Panchayati raj, as Mani Shankar Aiyar observed in an interaction with this newspaper on Tuesday — the full account will be published shortly in The Sunday Express, in the Ideas Exchange column — is barely reported and poorly understood, despite being the political-executive institution that affects the largest number of Indians. A good way to start bridging this big gap in journalism would be to appreciate that in practice, if not on constitutional paper, panchayats have two distinct roles. There is the electoral role: panchayats have given democracy an attractive local flavour that has not soured despite subversion of gender quotas — elected wives as proxy of husbands — or auctions of elected posts. There is also the service provider role. The record here is perhaps not flattering. But the one valid complaint that the panchayati raj and its champions like Aiyar can make is that the system hasn’t been allowed a full run.
This is evident even in panchayati reforms. Funds disbursal to panchayats, as was reported in this newspaper on Tuesday, may now be partly determined by an NCAER-prepared index. Incentivising performance is of course good. Even better is that this index is built in a way so that laggards don’t automatically fall into a bad performance-low disbursal trap. But the central question is this: won’t panchayats be tested best if they are given almost full independence. Till such time as the revenue raising powers of panchayats are sorted out and village councils preside over areas that generate enough taxable economic activity, one way to guarantee greater functional independence would be to simply give them the money on the basis of what they want and let the people ruled by panchayats know that the buck both starts and stops at the local politician’s door. There will be opposition to this. But full frontal decentralisation — why does the Planning Commission vet district plans? — is the only way to test the panchayati system.

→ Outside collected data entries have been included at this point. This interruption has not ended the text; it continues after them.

/-! ## Reference bytes -/

/-- Everything that a reference byte can be read as (R130, R131). -/
theorem parseRef_cases (b : Byte) :
    (∃ g, parseRef b = .ok (.gpr g) ∧ g.index.val = b.toNat % 16 ∧ codeOfWidth g.width = b.toNat / 16) ∨
      (∃ p, parseRef b = .ok (.special p) ∧ numberOfSpecial p = b.toNat % 16 ∧ b.toNat / 16 = 0) ∨
      (∃ e, parseRef b = .error e) ∧
        (3 ≤ b.toNat / 16 ∨ 14 ≤ b.toNat % 16 ∨ (8 ≤ b.toNat % 16 ∧ b.toNat / 16 ≠ 0)) := by
  unfold parseRef
  cases hw : widthOfCode (b.toNat / 16) with
  | none => exact .inr (.inr ⟨⟨_, rfl⟩, .inl (widthOfCode_eq_none hw)⟩)
  | some w =>
    have hcode := widthOfCode_eq_some hw
    by_cases hn : b.toNat % 16 < 8
    · exact .inl ⟨⟨⟨b.toNat % 16, hn⟩, w⟩, dif_pos hn, rfl, hcode⟩
    · simp only [dif_neg hn]
      cases hp : specialOfNumber (b.toNat % 16) with
      | none => exact .inr (.inr ⟨⟨_, rfl⟩, .inr (.inl (specialOfNumber_eq_none hp (Nat.not_lt.1 hn)))⟩)
      | some p =>
        by_cases hword : w = .word
        · exact .inr (.inl ⟨p, if_pos hword, specialOfNumber_eq_some hp, hcode ▸ codeOfWidth_eq_zero.2 hword⟩)
        · refine .inr (.inr ⟨⟨_, if_neg hword⟩, .inr (.inr ⟨Nat.not_lt.1 hn, fun hzero => hword ?_⟩)⟩)
          exact codeOfWidth_eq_zero.1 (hcode.trans hzero)

/-- Settles O3: the numbers by the table of R34; each byte is one of the three cases of `parseRef_cases`. -/
theorem referenceBytes : Obligations.ReferenceBytes := by
  refine ⟨by decide, fun b => ?_⟩
  rcases parseRef_cases b with ⟨g, hg, hindex, hcode⟩ | ⟨p, hp, hnumber, hcode⟩ | ⟨⟨e, he⟩, hbad⟩
  · obtain ⟨hlt, hbits⟩ := bits_eq_codeOfWidth g.width
    have hindexLt := g.index.isLt
    refine ⟨⟨fun ⟨e, he⟩ => (nomatch hg.symm.trans he), fun hbad => by omega⟩, fun r hr => ?_⟩
    cases hg.symm.trans hr
    exact ⟨hindex, hcode ▸ hbits⟩
  · obtain ⟨_, hlt⟩ := numberOfSpecial_bounds p
    refine ⟨⟨fun ⟨e, he⟩ => (nomatch hp.symm.trans he), fun hbad => by omega⟩, fun r hr => ?_⟩
    cases hp.symm.trans hr
    exact hnumber
  · exact ⟨⟨fun _ => hbad, fun _ => ⟨e, he⟩⟩, fun r hr => nomatch he.symm.trans hr⟩

/-- Settles O4, by running the decoder on each of the byte strings. -/
theorem specWordsDecode : Obligations.SpecWordsDecode := by
  unfold Obligations.SpecWordsDecode
  decide

end Sys2Proof
end

section
/-! PROOF. A fetch of bytes inside which no device step falls, in the state in which the CPU takes its turn: it decodes what
the bytes are or faults at the first that does not translate; the statements `StepRunsDecodedInstruction`,
`IllegalEncodingRaises` and `FetchFaultRaises` (spec 30_encoding.md R143 and R150, 60_exceptions.md R371). -/

namespace Sys2Proof.Machine

/-! ## The bytes at the pc when the CPU takes its turn -/

theorem peek_setSchedule (s : State) (r : List Agent) : peek (s.setSchedule r) = peek s :=
  funext (peek_congr rfl rfl rfl rfl rfl rfl)

theorem wordAt_setSchedule (s : State) (r : List Agent) (a : Word) : wordAt (s.setSchedule r) a = wordAt s a := by
  rw [wordAt, wordAt, peek_setSchedule]

theorem walkReads_setSchedule (s : State) (r : List Agent) (va : Word) :
    walkReads va (s.setSchedule r) = walkReads va s := by
  simp only [walkReads, State.setSchedule_mode, State.setSchedule_pdpr, wordAt_setSchedule]

theorem quiet_setSchedule {ps : List Word} {s : State} (h : Quiet ps s) (r : List Agent) : Quiet ps (s.setSchedule r) :=
  h.congr (State.setSchedule_midStep s r)

/-- The turns to come have no part in a translation inside which no device step falls. -/
theorem resolve_setSchedule {va : Word} {s : State} (h : Quiet (walkReads va s) s) (acc : Access) (r : List Agent) :
    (resolve va acc (s.setSchedule r)).1 = (resolve va acc s).1 := by
  cases hm : s.mode with
  | kernel => rw [resolve_kernel hm, resolve_kernel ((State.setSchedule_mode s r).trans hm)]
  | user =>
    have hm' : (s.setSchedule r).mode = .user := hm
    have h' : Quiet (walkReads va (s.setSchedule r)) (s.setSchedule r) := by
      rw [walkReads_setSchedule]
      exact quiet_setSchedule h r
    rw [resolve_user hm, resolve_user hm', translate_of_quiet hm h, translate_of_quiet hm' h']
    simp only [wordAt_setSchedule, State.setSchedule_pdpr]

theorem walksRead_setSchedule {acc : Access} {as : List Word} {s : State} (h : Quiet (walksRead acc as s) s)
    (r : List Agent) : walksRead acc as (s.setSchedule r) = walksRead acc as s := by
  induction as with
  | nil => rfl
  | cons a as ih =>
    rw [walksRead, quiet_append] at h
    rw [walksRead, walksRead, walkReads_setSchedule, resolve_setSchedule h.1]
    split
    · rfl
    · next hr =>
      rw [if_neg hr] at h
      rw [ih h.2]

/-- Bytes that are fetchable at the pc are so when the CPU takes its turn. -/
theorem fetchable_setSchedule {bs : List Byte} {s : State} (hf : FetchableAtPc bs s)
    (hq : Quiet (bytesAccessed .fetch s.pc bs.length s) s) (r : List Agent) :
    FetchableAtPc bs (s.setSchedule r) ∧
      Quiet (bytesAccessed .fetch s.pc bs.length (s.setSchedule r)) (s.setSchedule r) := by
  obtain ⟨ps, ht, hb⟩ := hf
  rw [quiet_bytesAccessed ht] at hq
  have ht' : Translates .fetch s.pc bs.length ps (s.setSchedule r) := by
    refine Eq.trans (List.map_congr_left fun a ha => ?_) ht
    exact resolve_setSchedule (quiet_walkReads_of_mem hq.1 (allTranslate_of_translates ht) ha) .fetch r
  refine ⟨⟨ps, ht', by rw [peek_setSchedule, hb]⟩, ?_⟩
  rw [quiet_bytesAccessed ht', walksRead_setSchedule hq.1]
  exact ⟨quiet_setSchedule hq.1 r, quiet_setSchedule hq.2 r⟩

As for economic dynamism, arguably the most important test of any system in a governance model, certain fine but somewhat romantic notions need to be addressed. Aiyar told us at the interaction that he is waiting for industry to participate in rural business hubs. But he is hoping for a marriage of incompatibles. What big industry does well is big industry, what rural India needs in this context are jobs created by industry — factory employment is the best route for unskilled, poorly literate labour to go up the earnings and economic security ladder — and such jobs would mean changing local socio-economic structures. There’s little point wanting the impossibility of keeping villages structurally intact and simultaneously bringing mass economic upliftment to them. Rural business hubs sound nice. But factories are where jobs and taxable entities will be found.